-- ==== Sys2Proof/Machine/Core.lean ====
section
/-! DEFINITION. The machine as the host takes it. -/

def Sys2Proof.core : Host.Core :=
  { State := Sys2Proof.Machine.State, Fault := Sys2Proof.Machine.Fault, Refusal := Sys2Proof.Machine.Refusal,
    step := Sys2Proof.Machine.step, reset := Sys2Proof.Machine.State.reset }
end

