-- ==== Sys2Proof/Certificates/Slice0/Obligations.lean ====
section
/-! DEFINITION. The statements for the provers. A statement about a mailbox command has as its hypothesis that the mailbox
admits it (State.admits: its turn has come under R416 and it passes the checks of R415), and where the command's own part
refuses some operands, that these operands are not among them. -/

open Sys2Proof Sys2Proof.Machine

/-! ### The queue, and what every step keeps -/

/-- A step takes the command at the front of the queue and runs it on the state with the queue's rest. -/
def Obligations.StepRunsFront : Prop :=
  ∀ (c : Instr) (rest : List Instr) (s : State),
    step { s with pending := c :: rest } = exec c { s with pending := rest }

/-- On an empty queue one reference cycle passes: the cycle count and the frame's phase count on (18 bits), a device idled
by the power guard counts it, and nothing else changes. The model's own choice (log entry 7). -/
def Obligations.IdleStepIsOneCycle : Prop :=
  ∀ s : State, s.pending = [] → ∃ t : State, step s = .next t ∧ t.rc = s.rc + 1 ∧
    t.frm = (if s.frm.ticking then { s.frm with phase := Nat.min 262143 (s.frm.phase + 1) } else s.frm) ∧
    (∀ off, t.reg off = if off = Reg.PWR_CNT_IDLE_RC ∧ s.phys.idling = true then satAdd (s.reg off) 1 else s.reg off) ∧
    (t.pending, t.freeCtr, t.mem, t.host, t.hbm, t.boot, t.phys, t.ras, t.sec, t.lnk) =
      (s.pending, s.freeCtr, s.mem, s.host, s.hbm, s.boot, s.phys, s.ras, s.sec, s.lnk) ∧
    (t.col, t.upd, t.lup, t.sts, t.dsp, t.out) = (s.col, s.upd, s.lup, s.sts, s.dsp, s.out)

/-- The state after reset meets the invariant. -/
def Obligations.ResetMeetsInvariant : Prop :=
  State.reset.Inv

/-- Every step from any state keeps the invariant: memory in canonical form, the RAS queue of at most 15 records in order of
severity and arrival (R503), the last-loss ring of at most 64 records (R505). -/
def Obligations.StepKeepsInvariant : Prop :=
  ∀ s t : State, s.Inv → step s = .next t → t.Inv

/-- Every step from any state consumes exactly the front of the queue, runs neither time nor the numbering of free values
back, and takes back nothing that the device has sent. -/
def Obligations.StepConsumesFrontAndSentStaysSent : Prop :=
  ∀ s t : State, step s = .next t →
    t.pending = s.pending.tail ∧ s.rc ≤ t.rc ∧ s.freeCtr ≤ t.freeCtr ∧
    s.out.msix <+: t.out.msix ∧ s.out.mgmt <+: t.out.mgmt ∧ s.out.fabric <+: t.out.fabric

/-- What reset leaves: DEV_STATE RESET in stage 0 with no command waiting; a frame of 2^13 rc with a guard band of 8 units; tick, epoch and step number 0; no long
operation, no station number, an unpaired mirror, and every frame counter zero. -/
def Obligations.ResetValues : Prop :=
  State.reset.boot.dev = .reset ∧ State.reset.boot.stage = 0 ∧ State.reset.pending = [] ∧
  State.reset.frm.lenExp = 13 ∧ State.reset.frm.guard = 8 ∧ State.reset.frm.tick = 0 ∧ State.reset.frm.epoch = 0 ∧
  State.reset.upd.t = 0 ∧ State.reset.longRunning = false ∧ State.reset.lnk.station = none ∧
  State.reset.ras.mirror.phase = .unpaired ∧ State.reset.host.hdmBase = 0x006C00000000 ∧
  State.reset.host.hdmUnits * 2 ^ 28 = 16 * 2 ^ 30 ∧ State.reset.host.hostLimit = 0 ∧
  ∀ off ∈ frmCounters, State.reset.readReg off = 0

::::::

### Exercise
Copy out each line of the listing that contains the word "nothing".

### Problem solution
by the power guard counts it, and nothing else changes. The model's own choice (log entry 7). -/
back, and takes back nothing that the device has sent. -/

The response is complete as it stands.